## What is being asked
When you retype the listing, keep every word exactly as it appears.

## Raw data
/-- Send back the output of one received row to the source that its tag names (R213). -/
def sendBack (p : Pkg) (n : Nat) (d : Decided) (f slot row : Nat) : Pkg :=
  let i := imageOf p n
  let r := routingNow p n
  let region := 2 * d.half + d.released % 2
  let tiles := r.epm * (i.recvCapacity / 128) * (r.hiddenPanels * 32768)
  let tag := leNat (bufGet p n (entryNow p n d.entry).recvBuf (region * regionSize p n + tiles + (slot * i.recvCapacity + row) * 8) 8)
  let k := tag % 65536 * r.topK + bitsOf tag 20 16
  let m := bitsOf tag 43 32
  forAll (upto r.hiddenPanels) (fun q pan =>
    let b := outRow q n d f slot row pan
    let at_ := combAt q n d.half f k pan
    if m = meOf q n then bufPut q n (entryNow q n d.entry).combBuf at_ b fun _ => 0
    else match memberChip (penOf q n) m with
      | none => q
      | some chip =>
        forAll ((chunks 256 (ceilDiv b.length 256) b).zip (upto (ceilDiv b.length 256)))
          (fun z c => fwStore z (256 + n) chip (exAddr chip 3 n (at_ + 256 * c.2)) false c.1) q) p

/-- Occupied rows of each expert slot of this member in a round (R203, R211). -/
def slotRows (p : Pkg) (n : Nat) (d : Decided) (round : Nat) : List Nat :=
  let i := imageOf p n
  let r := routingNow p n
  (upto r.epm).map fun x => min i.recvCapacity (d.n.getD (meOf p n * r.epm + x) 0 - round * i.recvCapacity)

/-- The expert runs of a round are released: FREE_MARK, the combine rows and COMBINE_MARK (R212, R213). -/
def expertsReleased (p : Pkg) (n layer : Nat) : Pkg :=
  match (stepNow p n).decided.find? fun d => decide ((entryNow p n d.entry).combineLayer = layer ∧ d.released < d.gated) with
  | none => p
  | some d =>
    let f := (recOf (imageOf p n) (stepNow p n) layer).oFmt
    let p1 := sendMark p n 1 d.x d.released false
    let rows := ((slotRows p n d d.released).zip (upto (routingNow p n).epm)).flatMap fun x => (upto x.1).map fun k => (x.2, k)
    let p2 := forAll rows (fun q k => sendBack q n d f k.1 k.2) p1
    let p3 := sendMark p2 n 2 d.x d.released (decide (d.released + 1 = d.rounds))
    let p4 := modDecided p3 n d.x fun y => { y with released := y.released + 1 }
    drive p4 n (driveFuel p4 n)

/-! ### Combining (R192, R214) -/

/-- One element of a combined row (R214). -/
def combineEl (p : Pkg) (n : Nat) (d : Decided) (f pos : Nat) (c : Choice) (pan col : Nat) : Word32 :=
  let r := routingNow p n
  (c.gates.zip (upto r.topK)).foldl (fun acc g =>
    let at_ := combAt p n d.half f (pos * r.topK + g.2) pan + col * (elBits f / 8)
    let v := decodeEl f 0 (leNat (bufGet p n (entryNow p n d.entry).combBuf at_ (elBits f / 8)))
    match v with
    | some x => fadd acc (toF32 (vmul (f32 g.1) x))
    | none => acc) 0#32

/-- The combined row of a position, one panel of it, in OUT_FMT; zero for a position that was not routed (R194, R214). -/
def combinedRow (p : Pkg) (n : Nat) (d : Decided) (f outFmt pos pan : Nat) : Bytes :=
  match tget none (stepNow p n).choices (choiceKey d.entry d.half pos) with
  | none => zeros (segBytes outFmt)
  | some c =>
    (upto 128).flatMap fun col =>
      let v := combineEl p n d f pos c pan col
      if outFmt = 2 then toLE 4 v.toNat else toLE 2 (convertFp fmtBF16 (f32 v)).code

/-- The route sorter writes every combined row of a half to OUT_BUF (R214). -/
def combineHalf (p : Pkg) (n : Nat) (d : Decided) : Pkg :=
  let i := imageOf p n
  let r := routingNow p n
  let e := entryNow p n d.entry
  let f := (recOf i (stepNow p n) e.combineLayer).oFmt
  let sb := segBytes e.outFmt
  let count := (halfSlots i d.half).2 * i.positions
  forAll ((upto count).flatMap fun pos => (upto r.hiddenPanels).map fun pan => (pos, pan)) (fun q k =>
    let tile := d.half * ceilDiv (halfPositions i) 128 + k.1 / 128
    bufPut q n e.outBuf ((tile * r.hiddenPanels + k.2) * (128 * sb) + k.1 % 128 * sb) (combinedRow q n d f e.outFmt k.1 k.2)
      fun _ => 0) p

end Sys2Proof.Machine
end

## Solution for this problem
/-- Send back the output of one received row to the source that its tag names (R213). -/
def sendBack (p : Pkg) (n : Nat) (d : Decided) (f slot row : Nat) : Pkg :=
  let i := imageOf p n
  let r := routingNow p n
  let region := 2 * d.half + d.released % 2
  let tiles := r.epm * (i.recvCapacity / 128) * (r.hiddenPanels * 32768)
  let tag := leNat (bufGet p n (entryNow p n d.entry).recvBuf (region * regionSize p n + tiles + (slot * i.recvCapacity + row) * 8) 8)
  let k := tag % 65536 * r.topK + bitsOf tag 20 16
  let m := bitsOf tag 43 32
  forAll (upto r.hiddenPanels) (fun q pan =>
    let b := outRow q n d f slot row pan
    let at_ := combAt q n d.half f k pan
    if m = meOf q n then bufPut q n (entryNow q n d.entry).combBuf at_ b fun _ => 0
    else match memberChip (penOf q n) m with
      | none => q
      | some chip =>
        forAll ((chunks 256 (ceilDiv b.length 256) b).zip (upto (ceilDiv b.length 256)))
          (fun z c => fwStore z (256 + n) chip (exAddr chip 3 n (at_ + 256 * c.2)) false c.1) q) p

/-- Occupied rows of each expert slot of this member in a round (R203, R211). -/
def slotRows (p : Pkg) (n : Nat) (d : Decided) (round : Nat) : List Nat :=
  let i := imageOf p n
  let r := routingNow p n
  (upto r.epm).map fun x => min i.recvCapacity (d.n.getD (meOf p n * r.epm + x) 0 - round * i.recvCapacity)

/-- The expert runs of a round are released: FREE_MARK, the combine rows and COMBINE_MARK (R212, R213). -/
def expertsReleased (p : Pkg) (n layer : Nat) : Pkg :=
  match (stepNow p n).decided.find? fun d => decide ((entryNow p n d.entry).combineLayer = layer ∧ d.released < d.gated) with
  | none => p
  | some d =>
    let f := (recOf (imageOf p n) (stepNow p n) layer).oFmt
    let p1 := sendMark p n 1 d.x d.released false
    let rows := ((slotRows p n d d.released).zip (upto (routingNow p n).epm)).flatMap fun x => (upto x.1).map fun k => (x.2, k)
    let p2 := forAll rows (fun q k => sendBack q n d f k.1 k.2) p1
    let p3 := sendMark p2 n 2 d.x d.released (decide (d.released + 1 = d.rounds))
    let p4 := modDecided p3 n d.x fun y => { y with released := y.released + 1 }
    drive p4 n (driveFuel p4 n)

/-! ### Combining (R192, R214) -/

/-- One element of a combined row (R214). -/
def combineEl (p : Pkg) (n : Nat) (d : Decided) (f pos : Nat) (c : Choice) (pan col : Nat) : Word32 :=
  let r := routingNow p n
  (c.gates.zip (upto r.topK)).foldl (fun acc g =>
    let at_ := combAt p n d.half f (pos * r.topK + g.2) pan + col * (elBits f / 8)
    let v := decodeEl f 0 (leNat (bufGet p n (entryNow p n d.entry).combBuf at_ (elBits f / 8)))
    match v with
    | some x => fadd acc (toF32 (vmul (f32 g.1) x))
    | none => acc) 0#32

/-- The combined row of a position, one panel of it, in OUT_FMT; zero for a position that was not routed (R194, R214). -/
def combinedRow (p : Pkg) (n : Nat) (d : Decided) (f outFmt pos pan : Nat) : Bytes :=
  match tget none (stepNow p n).choices (choiceKey d.entry d.half pos) with
  | none => zeros (segBytes outFmt)
  | some c =>
    (upto 128).flatMap fun col =>
      let v := combineEl p n d f pos c pan col
      if outFmt = 2 then toLE 4 v.toNat else toLE 2 (convertFp fmtBF16 (f32 v)).code

/-- The route sorter writes every combined row of a half to OUT_BUF (R214). -/
def combineHalf (p : Pkg) (n : Nat) (d : Decided) : Pkg :=
  let i := imageOf p n
  let r := routingNow p n
  let e := entryNow p n d.entry
  let f := (recOf i (stepNow p n) e.combineLayer).oFmt
  let sb := segBytes e.outFmt
  let count := (halfSlots i d.half).2 * i.positions
  forAll ((upto count).flatMap fun pos => (upto r.hiddenPanels).map fun pan => (pos, pan)) (fun q k =>
    let tile := d.half * ceilDiv (halfPositions i) 128 + k.1 / 128
    bufPut q n e.outBuf ((tile * r.hiddenPanels + k.2) * (128 * sb) + k.1 % 128 * sb) (combinedRow q n d f e.outFmt k.1 k.2)
      fun _ => 0) p

end Sys2Proof.Machine
end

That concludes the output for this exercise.